Although there are many exciting biometric password technologies emerging, the good old-fashioned password is still as important as ever; possibly even more than ever before. Many people still have the feeling that it’s unlikely their passwords will be compromised, but in reality, all of us are at risk. Your password is your first line of defense against hackers. That’s why having a strong password is so important.
Your Guide to Creating a Strong Password
1. Don’t Make it Personal
Birthdays, anniversaries, children’s and pet’s names as well as a series of numbers (such as 54321) are not good options. While these details are all easy to remember, they don’t belong in your passwords list. Passwords containing personal details can be easily guessed by someone you know and even by hackers who don’t know you at all. This is because hackers user publicly available software which allows them to use a “Brute Force” method to check all possible passwords until the correct one is found. You make their job a lot easier if they already know basic formula used to create the password. What’s the first thing they’re checking for? Passwords containing the items listed above.
2. Don’t Use Real Words
Passwords which contain full and correctly spelled words in any language are particularly vulnerable to a dictionary, brute-force, rainbow or many other effective methods of attack. Many people will use words from another language not native to their geographical location as their “bullet-proof” strategy. This technique is no more secure than if they were to use words from their native language. Dictionary attacks exploit most words from languages across the world.
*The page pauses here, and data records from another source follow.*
/-! ### BootOps -/

@[simp] theorem State.setSlot_vat (s : State) (t : Nat) (x : Slot) : (State.setSlot s t x).sw.vat = s.sw.vat := by
  simp [State.setSlot]
@[simp] theorem State.logUpdate_vat (s : State) (op : Nat) (slot : Nat) (status : Status) :
    (State.logUpdate s op slot status).sw.vat = s.sw.vat := by
  simp [State.logUpdate]
@[simp] theorem State.setSlotState_vat (s : State) (t : Nat) (st : Nat) (op : Nat) (status : Status) :
    (State.setSlotState s t st op status).sw.vat = s.sw.vat := by
  simp [State.setSlotState]
@[simp] theorem State.revokeOld_vat (s : State) (t : Nat) : (State.revokeOld s t).sw.vat = s.sw.vat := by
  simp [State.revokeOld, apply_ite State.sw, apply_ite SwS.vat]
@[simp] theorem State.chooseSlot_vat (s : State) : ((State.chooseSlot s).1).sw.vat = s.sw.vat := by
  unfold State.chooseSlot; grind [State.setSlot_vat, State.raise_vat]
theorem State.chooseSlot_vat_of (s : State) {sx : State} {qx : Option Nat} (h : State.chooseSlot s = (sx, qx)) : sx.sw.vat = s.sw.vat := by
  have e := State.chooseSlot_vat s
  rw [h] at e
  exact e
@[simp] theorem State.setMarks_vat (s : State) (n : Nat) (m : Marks) : (State.setMarks s n m).sw.vat = s.sw.vat := by
  simp [State.setMarks]
@[simp] theorem State.enterRecovery_vat (s : State) (chosen : Nat) : (State.enterRecovery s chosen).sw.vat = s.sw.vat := by
  simp [State.enterRecovery]
@[simp] theorem State.profileLoaded_vat (s : State) (p : Nat) (defaults : Bool) :
    (State.profileLoaded s p defaults).sw.vat = s.sw.vat := by
  simp [State.profileLoaded]
@[simp] theorem State.endOfBoot_vat (s : State) (forceSafe : Bool) : (State.endOfBoot s forceSafe).sw.vat = s.sw.vat := by
  simp [State.endOfBoot, apply_ite State.sw, apply_ite SwS.vat]
@[simp] theorem State.splitDecision_vat (s : State) : (State.splitDecision s).sw.vat = s.sw.vat := by
  simp [State.splitDecision, apply_ite State.sw, apply_ite SwS.vat]
@[simp] theorem State.logLastLife_vat (s : State) : (State.logLastLife s).sw.vat = s.sw.vat := by
  simp [State.logLastLife, apply_ite State.sw, apply_ite SwS.vat]
@[simp] theorem State.logStepRecs_vat (s : State) : (State.logStepRecs s).sw.vat = s.sw.vat := by
  simp [State.logStepRecs]
@[simp] theorem State.finishBurn_vat (s : State) : (State.finishBurn s).sw.vat = s.sw.vat := by
  simp [State.finishBurn, apply_ite State.sw, apply_ite SwS.vat]
@[simp] theorem State.logStart_vat (s : State) : (State.logStart s).sw.vat = s.sw.vat := by
  simp [State.logStart, apply_ite State.sw, apply_ite SwS.vat]
@[simp] theorem State.lanesFollow_vat (s : State) : (State.lanesFollow s).sw.vat = s.sw.vat := by
  simp [State.lanesFollow, apply_ite State.sw, apply_ite SwS.vat]
@[simp] theorem State.stepWork_vat (s : State) (n : Nat) (r : StepResult) : (State.stepWork s n r).sw.vat = s.sw.vat := by
  unfold State.stepWork; split <;> simp [apply_ite State.sw, apply_ite SwS.vat]
@[simp] theorem State.stepBegin_vat (s : State) (n : Nat) (alt : Bool) : (State.stepBegin s n alt).sw.vat = s.sw.vat := by
  unfold State.stepBegin; grind [State.setMarks_vat, State.startPairing_vat, State.setRate_vat]
@[simp] theorem State.stepFailNote_vat (s : State) (n : Nat) (c : Nat) (act : Nat) :
    (State.stepFailNote s n c act).sw.vat = s.sw.vat := by
  unfold State.stepFailNote; grind [State.raise_vat, State.log_vat]
@[simp] theorem State.skipB14_vat (s : State) : (State.skipB14 s).sw.vat = s.sw.vat := by
  simp [State.skipB14]
@[simp] theorem State.reachStep_vat (x0 : Nat) (x1 : Nat) (x2 : State) : (State.reachStep x0 x1 x2).sw.vat = x2.sw.vat := by
  (induction x0 generalizing x1 x2) <;> (unfold State.reachStep; grind [State.profileLoaded_vat, State.skipB14_vat, State.stepFailNote_vat, State.setMarks_vat, State.enterRecovery_vat, State.stepBegin_vat, State.endOfBoot_vat])
@[simp] theorem State.stepDone_vat (s : State) (n : Nat) (r : StepResult) : (State.stepDone s n r).sw.vat = s.sw.vat := by
  simp [State.stepDone, apply_ite State.sw, apply_ite SwS.vat]
@[simp] theorem State.stepFailed_vat (s : State) (n : Nat) : (State.stepFailed s n).sw.vat = s.sw.vat := by
  simp [State.stepFailed, apply_ite State.sw, apply_ite SwS.vat]
@[simp] theorem State.drawChallenge_vat (s : State) : (State.drawChallenge s).sw.vat = s.sw.vat := by
  simp [State.drawChallenge]
@[simp] theorem State.bootStart_vat (s : State) : (State.bootStart s).sw.vat = s.sw.vat := by
  simp [State.bootStart, apply_ite State.sw, apply_ite SwS.vat]
@[simp] theorem State.bootImage_vat (s : State) (r : StepResult) : (State.bootImage s r).sw.vat = s.sw.vat := by
  unfold State.bootImage; grind [→ State.chooseSlot_vat_of, State.revokeOld_vat, State.stepFailed_vat, State.put_vat, State.stepDone_vat, State.wr_vat]
@[simp] theorem State.bootProfile_vat (s : State) (r : StepResult) : (State.bootProfile s r).sw.vat = s.sw.vat := by
  simp [State.bootProfile, apply_ite State.sw, apply_ite SwS.vat]
@[simp] theorem State.bootStepDone_vat (s : State) (r : StepResult) : (State.bootStepDone s r).sw.vat = s.sw.vat := by
  unfold State.bootStepDone; split <;> simp [apply_ite State.sw, apply_ite SwS.vat]

/-! ### CmdOps -/

@[simp] theorem State.auditRefusal_vat (s : State) (denied : Bool) (f : Frame) (st : Status) (data : List Word) :
    (State.auditRefusal s denied f st data).sw.vat = s.sw.vat := by
  unfold State.auditRefusal; grind [State.log_vat]
@[simp] theorem State.noteAuthFail_vat (s : State) (f : Frame) : (State.noteAuthFail s f).sw.vat = s.sw.vat := by
  unfold State.noteAuthFail; grind [State.sat_vat, State.auditRefusal_vat, State.raise_vat]
@[simp] theorem State.noteRefusal_vat (s : State) (f : Frame) (st : Status) (step5 : Bool) :
    (State.noteRefusal s f st step5).sw.vat = s.sw.vat := by
  simp [State.noteRefusal, apply_ite State.sw, apply_ite SwS.vat]
@[simp] theorem State.auditCmd_vat (s : State) (f : Frame) (st : Status) : (State.auditCmd s f st).sw.vat = s.sw.vat := by
  unfold State.auditCmd; split <;> simp [apply_ite State.sw, apply_ite SwS.vat]
@[simp] theorem State.romSend_vat (s : State) (f : Frame) : (State.romSend s f).sw.vat = s.sw.vat := by
  unfold State.romSend; grind [→ State.takeSeq_vat_of, → State.sealFrame_vat_of, State.spendSessions_vat, State.bump_vat, State.rxWrite_vat, State.transmit_vat]
@[simp] theorem State.sendOwn_vat (s : State) (f : Frame) : (State.sendOwn s f).sw.vat = s.sw.vat := by
  simp [State.sendOwn, apply_ite State.sw, apply_ite SwS.vat]
@[simp] theorem State.romFlush_vat (s : State) : (State.romFlush s).sw.vat = s.sw.vat := by
  simp [State.romFlush, apply_ite State.sw, apply_ite SwS.vat]
@[simp] theorem State.cachePut_vat (s : State) (f : Frame) (reply : Frame) :
    (State.cachePut s f reply).sw.vat = s.sw.vat := by
  simp [State.cachePut, apply_ite State.sw, apply_ite SwS.vat]
@[simp] theorem State.unserve_vat (s : State) (c : Cmd) : (State.unserve s c).sw.vat = s.sw.vat := by
  simp [State.unserve]
@[simp] theorem State.putSlot_vat (s : State) (ring : Nat) (tail : Nat) (f : Frame) :
    (State.putSlot s ring tail f).sw.vat = s.sw.vat := by
  simp [State.putSlot]
@[simp] theorem State.respond_vat (s : State) (f : Frame) : (State.respond s f).sw.vat = s.sw.vat := by
  simp [State.respond]
@[simp] theorem State.reply_vat (s : State) (c : Cmd) (ordered : Bool) (a : Answer) :
    (State.reply s c ordered a).sw.vat = s.sw.vat := by
  simp [State.reply, apply_ite State.sw, apply_ite SwS.vat]
@[simp] theorem State.answer_vat (s : State) (c : Cmd) (ordered : Bool) (a : Answer) :
    (State.answer s c ordered a).sw.vat = s.sw.vat := by
  simp [State.answer, apply_ite State.sw, apply_ite SwS.vat]
@[simp] theorem State.release_vat (s : State) (c : Cmd) (r : Option Frame) : (State.release s c r).sw.vat = s.sw.vat := by
  simp [State.release, apply_ite State.sw, apply_ite SwS.vat]
@[simp] theorem State.finish_vat (s : State) (c : Cmd) (ordered : Bool) (a : Answer) :
    (State.finish s c ordered a).sw.vat = s.sw.vat := by
  unfold State.finish; (repeat' split) <;> simp_all [apply_ite State.sw, apply_ite SwS.vat]
@[simp] theorem State.complete_vat (s : State) (c : Cmd) (st : Status) (payload : List Word) :
    (State.complete s c st payload).sw.vat = s.sw.vat := by
  simp [State.complete, apply_ite State.sw, apply_ite SwS.vat]
@[simp] theorem State.setSession_vat (s : State) (x : Session) : (State.setSession s x).sw.vat = s.sw.vat := by
  simp [State.setSession]
@[simp] theorem State.dropVerify_vat (s : State) : (State.dropVerify s).sw.vat = s.sw.vat := by
  unfold State.dropVerify; split <;> simp [apply_ite State.sw, apply_ite SwS.vat]
@[simp] theorem State.abandonUpdate_vat (s : State) (n : BitVec 16) : (State.abandonUpdate s n).sw.vat = s.sw.vat := by
  simp [State.abandonUpdate, apply_ite State.sw, apply_ite SwS.vat]
@[simp] theorem State.dropSessions_vat (s : State) (p : Session → Bool) : (State.dropSessions s p).sw.vat = s.sw.vat := by
  simp [State.dropSessions]
@[simp] theorem State.closeSession_vat (s : State) (n : BitVec 16) (cause : Nat) :
    (State.closeSession s n cause).sw.vat = s.sw.vat := by
  unfold State.closeSession; split <;> simp [apply_ite State.sw, apply_ite SwS.vat]
@[simp] theorem State.armIdle_vat (s : State) (n : BitVec 16) : (State.armIdle s n).sw.vat = s.sw.vat := by
  simp [State.armIdle, apply_ite State.sw, apply_ite SwS.vat]
@[simp] theorem State.touchSession_vat (s : State) (n : BitVec 16) : (State.touchSession s n).sw.vat = s.sw.vat := by
  unfold State.touchSession; split <;> simp [apply_ite State.sw, apply_ite SwS.vat]
@[simp] theorem State.freeSession_vat (s : State) : ((State.freeSession s).2).sw.vat = s.sw.vat := by
  simp [State.freeSession]
theorem State.freeSession_vat_of (s : State) {sx : BitVec 16} {qx : State} (h : State.freeSession s = (sx, qx)) : qx.sw.vat = s.sw.vat := by
  have e := State.freeSession_vat s
  rw [h] at e
  exact e
@[simp] theorem State.openSession_vat (s : State) (f : Frame) (x : KeyExchange) :
    ((State.openSession s f x).1).sw.vat = s.sw.vat := by
  unfold State.openSession; grind [→ State.freeSession_vat_of, → State.freshWords_vat_of, State.armIdle_vat, State.arm_vat, State.log_vat, State.disarmAll_vat, State.setSession_vat, State.sessionOrder_vat]
theorem State.openSession_vat_of (s : State) (f : Frame) (x : KeyExchange) {sx : State} {qx : Answer} (h : State.openSession s f x = (sx, qx)) : sx.sw.vat = s.sw.vat := by
  have e := State.openSession_vat s f x
  rw [h] at e
  exact e
@[simp] theorem State.sessIdle_vat (s : State) (n : BitVec 16) : (State.sessIdle s n).sw.vat = s.sw.vat := by
  unfold State.sessIdle; grind [→ State.expire_vat_of, State.closeSession_vat]
@[simp] theorem State.sessUnused_vat (s : State) (n : BitVec 16) : (State.sessUnused s n).sw.vat = s.sw.vat := by
  unfold State.sessUnused; grind [→ State.expire_vat_of, State.closeSession_vat]
@[simp] theorem State.sessSpent_vat (s : State) (n : BitVec 16) : (State.sessSpent s n).sw.vat = s.sw.vat := by
  unfold State.sessSpent; grind [→ State.expire_vat_of, State.closeSession_vat]
@[simp] theorem State.sessionOpened_vat (s : State) (n : BitVec 16) : (State.sessionOpened s n).sw.vat = s.sw.vat := by
  simp [State.sessionOpened, apply_ite State.sw, apply_ite SwS.vat]
@[simp] theorem State.sessionClosing_vat (s : State) (n : BitVec 16) : (State.sessionClosing s n).sw.vat = s.sw.vat := by
  unfold State.sessionClosing; split <;> simp [apply_ite State.sw, apply_ite SwS.vat]
@[simp] theorem State.rekeyClose_vat (s : State) (n : BitVec 16) : (State.rekeyClose s n).sw.vat = s.sw.vat := by
  simp [State.rekeyClose, apply_ite State.sw, apply_ite SwS.vat]
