-- ==== Sys2Proof/Laws/Fuse.lean ====
section
/-!
SUPPORT. Which operations leave the fuses alone, and that the others only blow them.
-/
namespace Sys2Proof.Machine

/-! ### State -/

@[simp] theorem foldl_fuse {α : Type} (f : State → α → State) (h : ∀ s a, (f s a).sec.fuse = s.sec.fuse) (l : List α)
    (s : State) : (l.foldl f s).sec.fuse = s.sec.fuse := by
  induction l generalizing s with
  | nil => rfl
  | cons a l ih => simp [ih, h]
@[simp] theorem foldl_fuse_fst {α β : Type} (f : State × β → α → State × β) (h : ∀ p a, (f p a).1.sec.fuse = p.1.sec.fuse)
    (l : List α) (p : State × β) : (l.foldl f p).1.sec.fuse = p.1.sec.fuse := by
  induction l generalizing p with
  | nil => rfl
  | cons a l ih => simp [ih, h]
@[simp] theorem foldl_fuse_snd {α β : Type} (f : β × State → α → β × State) (h : ∀ p a, (f p a).2.sec.fuse = p.2.sec.fuse)
    (l : List α) (p : β × State) : (l.foldl f p).2.sec.fuse = p.2.sec.fuse := by
  induction l generalizing p with
  | nil => rfl
  | cons a l ih => simp [ih, h]

/-! ### Ops -/

@[simp] theorem State.wr_fuse (s : State) (r : Reg) (i : Nat) (j : Nat) (w : Word) :
    (State.wr s r i j w).sec.fuse = s.sec.fuse := by
  simp [State.wr]
@[simp] theorem State.put_fuse (s : State) (f : Fld) (v : Nat) (i : Nat) (j : Nat) :
    (State.put s f v i j).sec.fuse = s.sec.fuse := by
  simp [State.put]
@[simp] theorem State.bump_fuse (s : State) (r : Reg) (i : Nat) (j : Nat) (n : Nat) :
    (State.bump s r i j n).sec.fuse = s.sec.fuse := by
  simp [State.bump]
@[simp] theorem State.sat_fuse (s : State) (f : Fld) (i : Nat) (j : Nat) : (State.sat s f i j).sec.fuse = s.sec.fuse := by
  simp [State.sat, apply_ite State.sec, apply_ite SecS.fuse]
@[simp] theorem State.timClocks_fuse (s : State) (n : Nat) : (State.timClocks s n).sec.fuse = s.sec.fuse := by
  simp [State.timClocks, apply_ite State.sec, apply_ite SecS.fuse]
@[simp] theorem State.advance_fuse (s : State) (dt : Nat) : (State.advance s dt).sec.fuse = s.sec.fuse := by
  simp [State.advance]
@[simp] theorem State.advanceRing_fuse (s : State) (t : Nat) : (State.advanceRing s t).sec.fuse = s.sec.fuse := by
  simp [State.advanceRing, apply_ite State.sec, apply_ite SecS.fuse]
@[simp] theorem State.disarm_fuse (s : State) (t : Timer) : (State.disarm s t).sec.fuse = s.sec.fuse := by
  simp [State.disarm]
@[simp] theorem State.arm_fuse (s : State) (t : Timer) (d : Nat) : (State.arm s t d).sec.fuse = s.sec.fuse := by
  simp [State.arm]
theorem State.expire_fuse (s : State) (t : Timer) : ∀ tx, State.expire s t = some tx → tx.sec.fuse = s.sec.fuse := by
  unfold State.expire; split <;> simp [apply_ite State.sec, apply_ite SecS.fuse]
theorem State.expire_fuse_of (s : State) (t : Timer) {tx : State} (h : State.expire s t = some tx) : tx.sec.fuse = s.sec.fuse :=
  State.expire_fuse s t tx h
@[simp] theorem State.disarmAll_fuse (s : State) (p : Timer → Bool) : (State.disarmAll s p).sec.fuse = s.sec.fuse := by
  simp [State.disarmAll]
@[simp] theorem State.fresh_fuse (s : State) : ((State.fresh s).2).sec.fuse = s.sec.fuse := by
  simp [State.fresh]
theorem State.fresh_fuse_of (s : State) {sx : Word} {qx : State} (h : State.fresh s = (sx, qx)) : qx.sec.fuse = s.sec.fuse := by
  have e := State.fresh_fuse s
  rw [h] at e
  exact e
@[simp] theorem State.freshWords_fuse (x0 : Nat) (x1 : State) : ((State.freshWords x0 x1).2).sec.fuse = x1.sec.fuse := by
  induction x0 generalizing x1 <;> simp_all [State.freshWords, apply_ite State.sec, apply_ite SecS.fuse]
theorem State.freshWords_fuse_of (x0 : Nat) (x1 : State) {sx : List Word} {qx : State} (h : State.freshWords x0 x1 = (sx, qx)) : qx.sec.fuse = x1.sec.fuse := by
  have e := State.freshWords_fuse x0 x1
  rw [h] at e
  exact e
@[simp] theorem State.freeIn_fuse (s : State) (lo : Nat) (hi : Nat) : ((State.freeIn s lo hi).2).sec.fuse = s.sec.fuse := by
  simp [State.freeIn]
theorem State.freeIn_fuse_of (s : State) (lo : Nat) (hi : Nat) {sx : Nat} {qx : State} (h : State.freeIn s lo hi = (sx, qx)) : qx.sec.fuse = s.sec.fuse := by
  have e := State.freeIn_fuse s lo hi
  rw [h] at e
  exact e
@[simp] theorem State.enqueue_fuse (s : State) (x : UnitIn) : (State.enqueue s x).sec.fuse = s.sec.fuse := by
  simp [State.enqueue]
@[simp] theorem State.emit_fuse (s : State) (f : Frame) (inPort : Nat) (slot : (Option Nat)) :
    (State.emit s f inPort slot).sec.fuse = s.sec.fuse := by
  simp [State.emit]
@[simp] theorem State.emitOut_fuse (s : State) (f : Frame) (inPort : Nat) :
    (State.emitOut s f inPort).sec.fuse = s.sec.fuse := by
  simp [State.emitOut, apply_ite State.sec, apply_ite SecS.fuse]
@[simp] theorem State.mirrorOne_fuse (s : State) : (State.mirrorOne s).sec.fuse = s.sec.fuse := by
  unfold State.mirrorOne; split <;> simp [apply_ite State.sec, apply_ite SecS.fuse]
@[simp] theorem State.log_fuse (s : State) (audit : Bool) (cls : Nat) (origin : Nat) (source : Nat) (code : Nat) (who : Who) (data : List Word) :
    (State.log s audit cls origin source code who data).sec.fuse = s.sec.fuse := by
  simp [State.log, apply_ite State.sec, apply_ite SecS.fuse]

/-! ### Flags -/

@[simp] theorem State.updateAlive_fuse (s : State) : (State.updateAlive s).sec.fuse = s.sec.fuse := by
  simp [State.updateAlive, apply_ite State.sec, apply_ite SecS.fuse]
@[simp] theorem State.faultPulse_fuse (s : State) : (State.faultPulse s).sec.fuse = s.sec.fuse := by
  unfold State.faultPulse; grind [→ State.freeIn_fuse_of, State.arm_fuse, State.bump_fuse]
@[simp] theorem State.faultEvent_fuse (s : State) (kind : Nat) (src : Nat) (reaction : Nat) :
    (State.faultEvent s kind src reaction).sec.fuse = s.sec.fuse := by
  simp [State.faultEvent, apply_ite State.sec, apply_ite SecS.fuse]
@[simp] theorem State.raiseEvent_fuse (s : State) (src : Nat) : (State.raiseEvent s src).sec.fuse = s.sec.fuse := by
  simp [State.raiseEvent, apply_ite State.sec, apply_ite SecS.fuse]
@[simp] theorem State.faultRecord_fuse (s : State) (src : Nat) (raised : Bool) :
    (State.faultRecord s src raised).sec.fuse = s.sec.fuse := by
  simp [State.faultRecord, apply_ite State.sec, apply_ite SecS.fuse]
@[simp] theorem State.raiseCore_fuse (s : State) (src : Nat) (inst : Nat) :
    (State.raiseCore s src inst).sec.fuse = s.sec.fuse := by
  simp [State.raiseCore, apply_ite State.sec, apply_ite SecS.fuse]
@[simp] theorem State.raise_fuse (s : State) (src : Nat) (inst : Nat) : (State.raise s src inst).sec.fuse = s.sec.fuse := by
  simp [State.raise, apply_ite State.sec, apply_ite SecS.fuse]
@[simp] theorem State.setLive_fuse (s : State) (src : Nat) (inst : Nat) :
    (State.setLive s src inst).sec.fuse = s.sec.fuse := by
  simp [State.setLive, apply_ite State.sec, apply_ite SecS.fuse]
@[simp] theorem State.clearLive_fuse (s : State) (src : Nat) (inst : Nat) :
    (State.clearLive s src inst).sec.fuse = s.sec.fuse := by
  simp [State.clearLive, apply_ite State.sec, apply_ite SecS.fuse]
@[simp] theorem State.crossToAon_fuse (s : State) (i : Nat) : ((State.crossToAon s i).1).sec.fuse = s.sec.fuse := by
  unfold State.crossToAon; grind [State.raise_fuse, State.bump_fuse]
theorem State.crossToAon_fuse_of (s : State) (i : Nat) {sx : State} {qx : Bool} (h : State.crossToAon s i = (sx, qx)) : sx.sec.fuse = s.sec.fuse := by
  have e := State.crossToAon_fuse s i
  rw [h] at e
  exact e
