-- ==== Sys2Proof/Laws/State.lean ====
section
/-!
SUPPORT. What each plain update of the state changes: one lemma per update and field. The queue is the concern of Laws/Queue.lean.
-/
namespace Sys2Proof.Machine

/-! ### wr -/

@[simp] theorem State.wr_now (s : State) (r : Reg) (i j : Nat) (w : Word) : (s.wr r i j w).now = s.now := rfl
@[simp] theorem State.wr_freeIx (s : State) (r : Reg) (i j : Nat) (w : Word) : (s.wr r i j w).freeIx = s.freeIx := rfl
@[simp] theorem State.wr_timers (s : State) (r : Reg) (i j : Nat) (w : Word) : (s.wr r i j w).timers = s.timers := rfl
@[simp] theorem State.wr_mode (s : State) (r : Reg) (i j : Nat) (w : Word) : (s.wr r i j w).mode = s.mode := rfl
@[simp] theorem State.wr_ringAcc (s : State) (r : Reg) (i j : Nat) (w : Word) : (s.wr r i j w).ringAcc = s.ringAcc := rfl
@[simp] theorem State.wr_mgt (s : State) (r : Reg) (i j : Nat) (w : Word) : (s.wr r i j w).mgt = s.mgt := rfl
@[simp] theorem State.wr_flt (s : State) (r : Reg) (i j : Nat) (w : Word) : (s.wr r i j w).flt = s.flt := rfl
@[simp] theorem State.wr_isl (s : State) (r : Reg) (i j : Nat) (w : Word) : (s.wr r i j w).isl = s.isl := rfl
@[simp] theorem State.wr_boot (s : State) (r : Reg) (i j : Nat) (w : Word) : (s.wr r i j w).boot = s.boot := rfl
@[simp] theorem State.wr_profiles (s : State) (r : Reg) (i j : Nat) (w : Word) : (s.wr r i j w).profiles = s.profiles := rfl
@[simp] theorem State.wr_pair (s : State) (r : Reg) (i j : Nat) (w : Word) : (s.wr r i j w).pair = s.pair := rfl
@[simp] theorem State.wr_cmd (s : State) (r : Reg) (i j : Nat) (w : Word) : (s.wr r i j w).cmd = s.cmd := rfl
@[simp] theorem State.wr_upd (s : State) (r : Reg) (i j : Nat) (w : Word) : (s.wr r i j w).upd = s.upd := rfl
@[simp] theorem State.wr_sec (s : State) (r : Reg) (i j : Nat) (w : Word) : (s.wr r i j w).sec = s.sec := rfl
@[simp] theorem State.wr_ingress (s : State) (r : Reg) (i j : Nat) (w : Word) : (s.wr r i j w).ingress = s.ingress := rfl
@[simp] theorem State.wr_sent (s : State) (r : Reg) (i j : Nat) (w : Word) : (s.wr r i j w).sent = s.sent := rfl
@[simp] theorem State.wr_sw (s : State) (r : Reg) (i j : Nat) (w : Word) : (s.wr r i j w).sw = s.sw := rfl
@[simp] theorem State.wr_lanes (s : State) (r : Reg) (i j : Nat) (w : Word) : (s.wr r i j w).lanes = s.lanes := rfl
@[simp] theorem State.wr_time (s : State) (r : Reg) (i j : Nat) (w : Word) : (s.wr r i j w).time = s.time := rfl
@[simp] theorem State.wr_sched (s : State) (r : Reg) (i j : Nat) (w : Word) : (s.wr r i j w).sched = s.sched := rfl
@[simp] theorem State.wr_snap (s : State) (r : Reg) (i j : Nat) (w : Word) : (s.wr r i j w).snap = s.snap := rfl
@[simp] theorem State.wr_ports (s : State) (r : Reg) (i j : Nat) (w : Word) : (s.wr r i j w).ports = s.ports := rfl
@[simp] theorem State.wr_clus (s : State) (r : Reg) (i j : Nat) (w : Word) : (s.wr r i j w).clus = s.clus := rfl
@[simp] theorem State.wr_engs (s : State) (r : Reg) (i j : Nat) (w : Word) : (s.wr r i j w).engs = s.engs := rfl
@[simp] theorem State.wr_wins (s : State) (r : Reg) (i j : Nat) (w : Word) : (s.wr r i j w).wins = s.wins := rfl
@[simp] theorem State.wr_cans (s : State) (r : Reg) (i j : Nat) (w : Word) : (s.wr r i j w).cans = s.cans := rfl
@[simp] theorem State.wr_macs (s : State) (r : Reg) (i j : Nat) (w : Word) : (s.wr r i j w).macs = s.macs := rfl
@[simp] theorem State.wr_hbr (s : State) (r : Reg) (i j : Nat) (w : Word) : (s.wr r i j w).hbr = s.hbr := rfl
@[simp] theorem State.wr_pchs (s : State) (r : Reg) (i j : Nat) (w : Word) : (s.wr r i j w).pchs = s.pchs := rfl
@[simp] theorem State.wr_wire (s : State) (r : Reg) (i j : Nat) (w : Word) : (s.wr r i j w).wire = s.wire := rfl
@[simp] theorem State.wr_bypHold (s : State) (r : Reg) (i j : Nat) (w : Word) : (s.wr r i j w).bypHold = s.bypHold := rfl
@[simp] theorem State.wr_deadline (s : State) (r : Reg) (i j : Nat) (w : Word) (t' : Timer) :
    (s.wr r i j w).deadline t' = s.deadline t' := rfl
3. Use a Combination of Letters, Numbers and Symbols
One effective technique is to choose a password and replace some of its letters with numbers, special characters and both uppercase and lowercase letters. For example, if your password contained the word “Padlock,” simply spelling it out could leave you at risk, but using characters which are uppercase and lowercase as well as symbols and numbers to spell the word will make it much more difficult to guess. For example, the password “Padlock” could be converted to “p@dL0cK,” which contains all of the previously listed items.
4. Don’t Keep it Short
The longer the password, the better. Your passwords should be at least 8 characters, but ideally as long as 16 characters.
5. Use a Unique Password for Each Login
Using a single password for all of your accounts makes remembering your logins easy, but is not a good idea. Research shows that 60% of users use the same password for most, if not all of their online accounts. This strategy makes it easy for the user, but if someone with bad intentions gains access to one of your passwords, they have access to ALL of the accounts which share that same password. Using a unique password for each account will limit a hacker’s access to just one account in the event of a breach.
6. Consider Using a Passphrase
Using a pass phrase will help you create longer, more complex passwords that are easy for you to remember, and more importantly; harder for hackers to guess. A passphrase is basically just a series of words that make a long password. For example, if you like ballroom dancing, your passphrase could be “!Like2ba11roomD@nce.” That’s something that is easy to remember, but means nothing to anyone but you.
7. Use a Password Manager
If you’re creating long, complex passwords and using unique passwords for each account, you are going to have a hard time remembering them. That’s why it’s a good idea to use a password manager so that you’re not discouraged from using strong passwords. Password managers store your passwords for you so that they are all available to you in one place. The key is having a very strong master password, which you use to gain access to the rest of your passwords. A few popular options are DashLane, Keeper and LastPass. Each option offers a desktop and mobile application.
8. Enable Two-step Verification
Whenever possible, enable two-step verification. Many popular websites have this capability, which basically requires you to login two different ways to gain access. This is especially good to use for your email accounts or any other account with private information, and is relatively easy to set up.